Some were for the increases and some were against, but the bottom line seemed to be that without the rate increase to fund water and sewer improvements, the City’s infrastructure will only continue to deteriorate, as will the chances of bringing any further industry to the area.
Shuler Consulting Company revised the existing rate structure to allow the water and sewer departments to become more financially independent with regard to securing revenue for operating, maintenance and capital expenditures. Currently the water department is facing an approximate $300,000 deficit and the sewer department is facing an approximate $700,000 deficit. A big portion of the rate increase ($2 million annually) will be put toward capital improvements. There will also be a $1 million annual transfer from the sales tax reeducation to supplement this set of rates.
There is a 5-year list of projects that vary in severity and cost. Among these, it’s estimated $1 million annually will need to go toward replacing pipe lines to begin to make a difference in the City’s infrastructure. The increased rates won’t even balance the finances in the sewer department because the City didn’t want to go up as high on the rates as they would have needed to.
“We just have to stop the bleeding,” said Mayor Lee Posey.
The representative from Shuler Consulting referenced a recent pipe that cracked and leaked sewage into Cane River. He said that unless the City starts to tackle some of these projects, it will continue to see similar issues arise.
“Through this process we’ve discovered we’re more behind on water and sewer than we thought,” said Posey. “We cannot stay status quo or this town will die.”
The City is very old and some of the cast iron sewer mains are originals from the 50s and 60s. A lot of the City’s distribution issues can be attributed to the old age of the infrastructure.
The good part about this increase, is that the City waited until they renegotiated a few contracts with Cleco. They wanted to wait to increase other rates until there was a significant decrease in the electrical rates. Director of Finance Pat Jones said the decrease in electrical and increase in water/sewer should balance each other out, or be a $5-10 increase at most.
Jones said the City has been doing the best it can to keep rates as low as they can, but there hasn’t been a sewer rate increase since 1990 and a water increase since 2011. Other fees haven’t been adjusted since 1982.
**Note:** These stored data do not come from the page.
/-- The body of RECORD_STATUS. -/
def recordStatusOp (s : State) (c : Nat) (j : Job) : State × SvcEnd :=
  let r := field (jobArgs s c) 0 2
  if 255 < r then (s, svcErr svRecord)
  else
    let s := reachRecord s c j.group r
    match recordOf s c j.group r with
    | some b => (s, svcOk (b.drop 8))
    | none => (s, svcErr svStale)

/-- A record that a ticket or a release may use (R369): for the workload, and of minute m or, back to `age` minutes, an
earlier one. -/
def freshRecord (s : State) (c g r age : Nat) (workload : List Byte) : Option (List Byte) :=
  let minute := fun t => t / 60000000000
  (recordOf s c g r).filter fun b =>
    recTime b ≠ 0 && slice b 24 16 = workload && minute (recTime b) ≤ minute (nowNs s) &&
      minute (nowNs s) ≤ minute (recTime b) + age

/-! ### POLICY_SET (R372) -/

/-- The policy table of a body, or how it is refused. -/
def policyOf (b : List Byte) : List PolicyEntry ⊕ SvcEnd :=
  let n := field b 0 2
  let entry := fun i => ({ slot := field b (8 + 8 * i) 2, maxAge := field b (8 + 8 * i + 2) 1,
                           refsetId := field b (8 + 8 * i + 4) 4 } : PolicyEntry)
  if b.length ≠ 8 + 8 * n then .inr svcLength
  else if 64 < n || field b 2 6 ≠ 0 || (List.range n).any (fun i => field b (8 + 8 * i + 3) 1 ≠ 0 || 1 < (entry i).maxAge) then
    .inr (svcErr svFormat)
  else .inl ((List.range n).map entry)

/-- The body of POLICY_SET. -/
def policySetOp (s : State) (c : Nat) (j : Job) : State × SvcEnd :=
  match policyOf (jobBody s c j) with
  | .inr e => (s, e)
  | .inl ps =>
    if !hubBUp s then (s, svcErr svHub)
    else
      let s := { s with svc := { s.svc with policies := smSet s.svc.policies j.group [] ps } }
      (hubBRecord s 0x0C3 [w32 j.group], svcOk [])

/-! ### Tickets (R369 to R371) -/

/-- A CBOR head: major type and argument in its shortest form. -/
def cborHead (major n : Nat) : List Byte :=
  if n < 24 then beBytes 1 (32 * major + n)
  else if n < 256 then beBytes 1 (32 * major + 24) ++ beBytes 1 n
  else if n < 65536 then beBytes 1 (32 * major + 25) ++ beBytes 2 n
  else if n < 2 ^ 32 then beBytes 1 (32 * major + 26) ++ beBytes 4 n
  else beBytes 1 (32 * major + 27) ++ beBytes 8 n
def cborUint (n : Nat) : List Byte := cborHead 0 n
def cborBytes (bs : List Byte) : List Byte := cborHead 2 bs.length ++ bs

/-- The ticket payload of R370. -/
def ticketPayload (s : State) (tag seq : Nat) (rec : List Byte) : List Byte :=
  let kv := fun k v => cborUint k ++ v
  cborHead 5 9 ++ kv 1 (cborUint tag) ++ kv 2 (cborBytes (slice rec 24 16)) ++
    kv 3 (cborUint (nowNs s / 60000000000)) ++ kv 4 (cborBytes (slice rec 40 48)) ++ kv 5 (cborUint (field rec 8 1)) ++
    kv 6 (cborHead 4 2 ++ cborUint (field rec 12 4) ++ cborUint (field rec 10 2)) ++
    kv 7 (cborBytes (leBytes 16 (uid s).toNat)) ++ kv 8 (cborBytes (fitBytes 8 s.svc.bootNonce)) ++ kv 9 (cborUint seq)

/-- The protected header: algorithm −35 or −49 and the key ID. -/
def coseHeader (alg : Nat) (pub : List Byte) : List Byte :=
  cborHead 5 2 ++ cborUint 1 ++ cborHead 1 (alg - 1) ++ cborUint 4 ++ cborBytes ((sha384 pub).take 16)

/-- `Sig_structure` of RFC 9052. -/
def sigStructure (header payload : List Byte) : List Byte :=
  cborHead 4 4 ++ cborHead 3 10 ++ ("Signature1".toUTF8.toList.map fun b => BitVec.ofNat 8 b.toNat) ++ cborBytes header ++
    cborBytes [] ++ cborBytes payload

/-- A COSE_Sign1 structure, and whether its signature verifies before release (R150). -/
def coseSign (alg cose : Nat) (key payload rnd : List Byte) : List Byte × Bool :=
  let pub := Config.publicKey alg key
  let header := coseHeader cose pub
  let tbs := sigStructure header payload
  let sig := fitBytes (algSigLen alg) (Config.signature alg false key tbs rnd)
  (cborHead 6 18 ++ cborHead 4 4 ++ cborBytes header ++ cborHead 5 0 ++ cborBytes payload ++ cborBytes sig,
    Config.verifies alg false pub tbs sig)

/-- A signing job whose paired verification failed leaves without `DECLASSIFY` (R145, R146, R381). -/
def selfCheckFailed (s : State) (c : Nat) : State × SvcEnd :=
  (emit s (coreIsland c) c 0x022 [], { status := stService })

/-- The group's ticket keys, both loaded. -/
def ticketKeysOf (s : State) (g : Nat) : Option (List Byte × List Byte) :=
  (smGet s.svc.ticketKeys g none).bind fun (a, b) =>
    if (slot s a).state = .loaded && (slot s b).state = .loaded then some ((slot s a).key, (slot s b).key) else none

/-- `n` words of Drip output from Hub-B by `HUBCALL`, as bytes. -/
def hubDrip (s : State) (n : Nat) : Option (List Byte × State) :=
  if hubBUp s then (dripTake s n).map fun (ws, s) => (wordBytes ws, s) else none

/-- The body of TICKET. -/
def ticketOp (s : State) (c : Nat) (j : Job) : State × SvcEnd :=
  let args := jobArgs s c
  let r := field args 0 2
  if 255 < r then (s, svcErr svRecord)
  else
    let s := reachRecord s c j.group r
    match freshRecord s c j.group r 1 (slice args 16 16), ticketKeysOf s j.group with
    | none, _ => (s, svcErr svStale)
    | _, none => (s, svcErr svKey)
    | some rec, some (ec, pq) =>
      match hubDrip s 8 with
      | none => (s, svcErr svHub)
      | some (rnd, s) =>
        let s := { s with svc := { s.svc with ticketSeq := s.svc.ticketSeq + 1 } }
        let payload := ticketPayload s (qTag s j.queue) s.svc.ticketSeq rec
        let (a, okA) := coseSign 2 35 ec payload rnd
        let (b, okB) := coseSign 8 49 pq payload rnd
        if okA && okB then (s, svcOk (cborHead 4 2 ++ a ++ b)) else selfCheckFailed s c

/-- The body of TICKET_KEYS. -/
def ticketKeysOp (s : State) (j : Job) : State × SvcEnd :=
  match ticketKeysOf s j.group with
  | none => (s, svcErr svKey)
  | some (ec, pq) => (s, svcOk (fitBytes 96 (Config.publicKey 2 ec) ++ fitBytes 1952 (Config.publicKey 8 pq)))

/-! ### KEY_RELEASE (R373, R374) -/

/-- A slot that a service may use for its job: the first of its extent, loaded, the group's own, with usage bits. -/
def keyUsable (s : State) (j : Job) (i usage : Nat) : Bool :=
  let a := (slot s i).attr
  isHead s i && (slot s i).state = .loaded && attrGroup a && attrOwner a % 256 = j.group && attrUsage a &&& usage = usage

/-- The policy entry that speaks for a slot: one whose set agrees with the record's, else any for the slot. -/
def policyFor (ps : List PolicyEntry) (slot set : Nat) : Option PolicyEntry :=
  match ps.find? fun p => p.slot = slot && (p.refsetId = 0 || p.refsetId = set) with
  | some p => some p
  | none => ps.find? fun p => p.slot = slot

/-- The key plus `PAD`, word by word. -/
def addPad (key pad : List Byte) : List Byte :=
  (List.range (key.length / 8)).flatMap fun i => leBytes 8 ((field key (8 * i) 8 + field pad (8 * i) 8) % 2 ^ 64)

/-- The release of R374. -/
def release (key ek xk workload : List Byte) (slot : Nat) (drip : List Byte) : List Byte :=
  let seed := hmac 2 key drip
  let (ssk, ct) := Config.mlkemEncaps ek (Config.expandSeed seed 0)
  let e := Config.expandSeed seed 1
  let pubE := fitBytes 32 (Config.x25519 e (leBytes 32 9))
  let ssx := fitBytes 32 (Config.x25519 e xk)
  let ct := fitBytes 1088 ct
  let th := sha384 (ct ++ pubE ++ xk ++ workload ++ leBytes 2 slot)
  let prk := hmac 2 ("Vilust-KR1".toUTF8.toList.map fun b => BitVec.ofNat 8 b.toNat) (fitBytes 32 ssk ++ ssx)
  let l := key.length
  let pad := hkdfExpand 2 prk (1 :: th) l
  let mac := hkdfExpand 2 prk (2 :: th) 48
  leBytes 2 l ++ zeros 2 ++ ct ++ pubE ++ addPad key pad ++ (hmac 2 mac key).take 32
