-- ==== Sys2Proof/Certificates/Slice0/Obligations.lean ====
section
/-! DEFINITION. The statements for the provers. -/

open Sys2Proof Sys2Proof.Machine

/-! ### The queue -/

/-- A step takes the command at the front of the queue and runs it with the queue's rest. -/
def Obligations.StepRunsFrontCommand : Prop :=
  ∀ (s : State) (i : Instr) (rest : List Instr), s.pending = i :: rest → step s = exec i { s with pending := rest }

/-- On an empty queue the block idles for one AON cycle (log 2): always a next state; while the device is held by `PORST_N` or a
supply, only the model's own clock advances. -/
def Obligations.EmptyQueuePassesOneCycle : Prop :=
  ∀ s : State, s.pending = [] →
    ∃ t, step s = .next t ∧ (s.boot.phase = .held → t = { s with ticks := s.ticks + 1 })

/-! ### Spoke instructions: arithmetic, logic, compares (R69 to R75) -/

/-- The register forms of the arithmetic and logic instructions write their result, the next pc, and nothing else; k0 discards
the result. A division by zero is here where `ARITH_TRAP_EN` is 0.
The immediate forms, `LEAPC` and `SEL`. -/
def Obligations.ArithmeticCompletes : Prop :=
  (∀ (s : State) (c d a b : Nat) (wide : Bool), d < 32 →
      let A := rd s c a
      let B := rd s c b
      let gives := fun (i : Instr) (len : Nat) (v : W64) =>
        ∃ t, exec i s = .next t ∧ RegAndPc s t c d v (pcOf s c + BitVec.ofNat 64 len)
      (CanIssue s c (formLen wide) → CodesFit wide [d, a, b] → (wide = true ∨ a = d) →
        gives (.add c d a b wide) (formLen wide) (A + B) ∧
        gives (.sub c d a b wide) (formLen wide) (A - B) ∧
        gives (.and c d a b wide) (formLen wide) (A &&& B) ∧
        gives (.or c d a b wide) (formLen wide) (A ||| B) ∧
        gives (.xor c d a b wide) (formLen wide) (A ^^^ B)) ∧
      (CanIssue s c (formLen wide) → CodesFit wide [d, a] → gives (.mov c d a wide) (formLen wide) A) ∧
      (CanIssue s c 4 →
        gives (.sll c d a b) 4 (if B.toNat < 64 then A <<< B.toNat else 0) ∧
        gives (.srl c d a b) 4 (if B.toNat < 64 then A >>> B.toNat else 0) ∧
        gives (.sra c d a b) 4 (if B.toNat < 64 then A.sshiftRight B.toNat else if A.toInt < 0 then -1 else 0) ∧
        gives (.rol c d a b) 4 (A <<< (B.toNat % 64) ||| A >>> (64 - B.toNat % 64)) ∧
        gives (.ror c d a b) 4 (A >>> (B.toNat % 64) ||| A <<< (64 - B.toNat % 64)) ∧
        gives (.neg c d a) 4 (-A) ∧
        gives (.abs c d a) 4 (BitVec.ofInt 64 A.toInt.natAbs) ∧
        gives (.mul c d a b) 4 (BitVec.ofInt 64 (A.toInt * B.toInt)) ∧
        gives (.mulhs c d a b) 4 (BitVec.ofInt 64 (A.toInt * B.toInt / 2 ^ 64)) ∧
        gives (.mulhu c d a b) 4 (BitVec.ofNat 64 (A.toNat * B.toNat / 2 ^ 64))) ∧
      (CanIssue s c 4 → (B ≠ 0 ∨ bitOf (core s c).ctrl 0 = false) →
        gives (.div c d a b) 4 (if B = 0 then -1 else BitVec.ofInt 64 (A.toInt.tdiv B.toInt)) ∧
        gives (.divu c d a b) 4 (if B = 0 then -1 else BitVec.ofNat 64 (A.toNat / B.toNat)) ∧
        gives (.rem c d a b) 4 (if B = 0 then A else BitVec.ofInt 64 (A.toInt.tmod B.toInt)) ∧
        gives (.remu c d a b) 4 (if B = 0 then A else BitVec.ofNat 64 (A.toNat % B.toNat)))) ∧
  (∀ (s : State) (c d a b r : Nat) (imm : BitVec 12) (n : BitVec 6) (wide : Bool), d < 32 →
      let A := rd s c a
      let gives := fun (i : Instr) (len : Nat) (v : W64) =>
        ∃ t, exec i s = .next t ∧ RegAndPc s t c d v (pcOf s c + BitVec.ofNat 64 len)
      (CanIssue s c (formLen wide) → CodesFit wide [d, a] → (wide = true ∨ (a = d ∧ fits5 imm = true)) →
        gives (.addi c d a imm wide) (formLen wide) (A + imm.signExtend 64)) ∧
      (CanIssue s c 4 →
        gives (.andi c d a imm) 4 (A &&& imm.signExtend 64) ∧
        gives (.ori c d a imm) 4 (A ||| imm.signExtend 64) ∧
        gives (.xori c d a imm) 4 (A ^^^ imm.signExtend 64) ∧
        gives (.slli c d a n) 4 (A <<< n.toNat) ∧
        gives (.srli c d a n) 4 (A >>> n.toNat) ∧
        gives (.srai c d a n) 4 (A.sshiftRight n.toNat) ∧
        gives (.rori c d a n) 4 (A >>> n.toNat ||| A <<< (64 - n.toNat)) ∧
        gives (.cati c d a imm) 4 (A <<< 12 ||| imm.setWidth 64) ∧
        gives (.leapc c d imm) 4 (pcOf s c + imm.signExtend 64) ∧
        gives (.sel c d r a b) 4 (if rd s c r = 0 then rd s c b else A)))

/-- A compare writes 1 or 0, signed as two's complement or unsigned, by its condition. -/
def Obligations.ComparesWriteTruth : Prop :=
  ∀ (s : State) (c d a b : Nat) (imm : BitVec 12) (wide : Bool), d < 32 →
    let A := rd s c a
    let B := rd s c b
    let I : W64 := imm.signExtend 64
    let gives := fun (i : Instr) (len : Nat) (p : Prop) =>
      ∃ t v, exec i s = .next t ∧ RegAndPc s t c d v (pcOf s c + BitVec.ofNat 64 len) ∧ ((p ∧ v = 1) ∨ (¬ p ∧ v = 0))
    (CanIssue s c (formLen wide) → CodesFit wide [d, a, b] → (wide = true ∨ a = d) →
      gives (.ceq c d a b wide) (formLen wide) (A = B) ∧
      gives (.cne c d a b wide) (formLen wide) (A ≠ B) ∧
      gives (.clt c d a b wide) (formLen wide) (A.toInt < B.toInt) ∧
      gives (.cltu c d a b wide) (formLen wide) (A.toNat < B.toNat) ∧
      gives (.cle c d a b wide) (formLen wide) (A.toInt ≤ B.toInt) ∧
      gives (.cleu c d a b wide) (formLen wide) (A.toNat ≤ B.toNat)) ∧
    (CanIssue s c 4 →
      gives (.ceqi c d a imm) 4 (A = I) ∧
      gives (.cnei c d a imm) 4 (A ≠ I) ∧
      gives (.clti c d a imm) 4 (A.toInt < I.toInt) ∧
      gives (.cltui c d a imm) 4 (A.toNat < I.toNat) ∧
      gives (.clei c d a imm) 4 (A.toInt ≤ I.toInt) ∧
      gives (.cleui c d a imm) 4 (A.toNat ≤ I.toNat) ∧
      gives (.cgti c d a imm) 4 (I.toInt < A.toInt) ∧
      gives (.cgtui c d a imm) 4 (I.toNat < A.toNat))

/-! ### Spoke instructions: memory, control flow, windows (R33 to R36, R47, R48, R76 to R84) -/

/-- Loads and stores in every addressing mode: the access at the effective address, after the base update and the step over the
instruction; in a Spoke's own scratch a load writes only its destination and the base, a store only the base and its bytes. -/
def Obligations.LoadsAndStoresComplete : Prop :=
  ∀ (s : State) (c d a : Nat) (mode : AddrMode) (size : BitVec 3), d < 32 → a < 32 →
    let n := sizeBytes size
    let ea := effAddr s c a mode n
    let s1 := advance (baseUpdate s c a mode n) c (modeLen mode)
    let at' := scratchBase c + ea.toNat
    CanIssue s c (modeLen mode) → ea.toNat < 2 ^ 40 → ea.toNat % n = 0 →
      (size ≠ 7 → (autoMod mode = true → d ≠ a) →
        ∃ t, exec (.ld c d a mode size) s = .next t ∧
          t = wr (dataRead s1 c ea.toNat n).2 c d (loadExt size (dataRead s1 c ea.toNat n).1) ∧
          (isSpoke c = true → ea.toNat < 0x10000 →
            OnlyCore s t c ∧ pcOf t c = pcOf s c + BitVec.ofNat 64 (modeLen mode) ∧
            rd t c d = (if d = 0 then 0 else loadExt size (rdMem s at' n)) ∧
            ∀ r, r < 32 → r ≠ d → (autoMod mode = true → r ≠ a) → rd t c r = rd s c r)) ∧
      (size.toNat % 2 = 0 →
        ∃ t, exec (.st c d a mode size) s = .next t ∧
          t = dataWrite s1 c ea.toNat n ((rd s c d).toNat % 2 ^ (8 * n)) ∧
          (isSpoke c = true → ea.toNat < 0x10000 →
            t = { s with cores := t.cores, mem := t.mem } ∧ (∀ c', c' ≠ c → core t c' = core s c') ∧
            pcOf t c = pcOf s c + BitVec.ofNat 64 (modeLen mode) ∧
            rdMem t at' n = (rd s c d).toNat % 2 ^ (8 * n) ∧
            (∀ b, b < at' ∨ at' + n ≤ b → rdByte t b = rdByte s b) ∧
            ∀ r, r < 32 → (autoMod mode = true → r ≠ a) → rd t c r = rd s c r))

/-- Branches and jumps move only the program counter. -/
def Obligations.BranchesMoveOnlyThePc : Prop :=
  ∀ (s : State) (c r a : Nat) (off : BitVec 20) (wide : Bool),
    let here := pcOf s c
    let rel := here + off.signExtend 64 * 2
    (CanIssue s c (formLen wide) →
      exec (.bz c r off wide) s = .next (setPc s c (if rd s c r = 0 then rel else here + BitVec.ofNat 64 (formLen wide))) ∧
      exec (.bnz c r off wide) s = .next (setPc s c (if rd s c r = 0 then here + BitVec.ofNat 64 (formLen wide) else rel))) ∧
    (CanIssue s c 4 →
      exec (.br c off) s = .next (setPc s c rel) ∧
      ((rd s c a).toNat % 2 = 0 → exec (.jr c a) s = .next (setPc s c (rd s c a))))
While Posey said the new rates will fall in line with what other cities across the state are charging, Council member Dale Nielsen said he feels they’re being compassionate about the whole process.
However, Council member Lawrence Batiste said Natchitoches doesn’t have the income of other cities. Posey was quick to respond.
“That’s part of the problem,” he said. “Natchitoches hasn’t grown any over the past few years. We’ve got to be aggressive and invest in our infrastructure. I can’t help that some people can’t afford it but we’re trying to be fair.”
He went on to say that Natchitoches has a lot of great assets that the City has been living off of for a long time.
In terms of economic development, according to Council member Eddie Harrington, if the rates aren’t approved and the infrastructure is left as it is, why would any industry want to come to Natchitoches?
“This all leads to economic development,” said Posey. “Which leads to jobs, which leads to a better quality of life for all our residents.”
Harrington summed it up best when he posed the bottom line question: “Would you rather pay a few more dollars per month or have water you can’t drink or shower in?”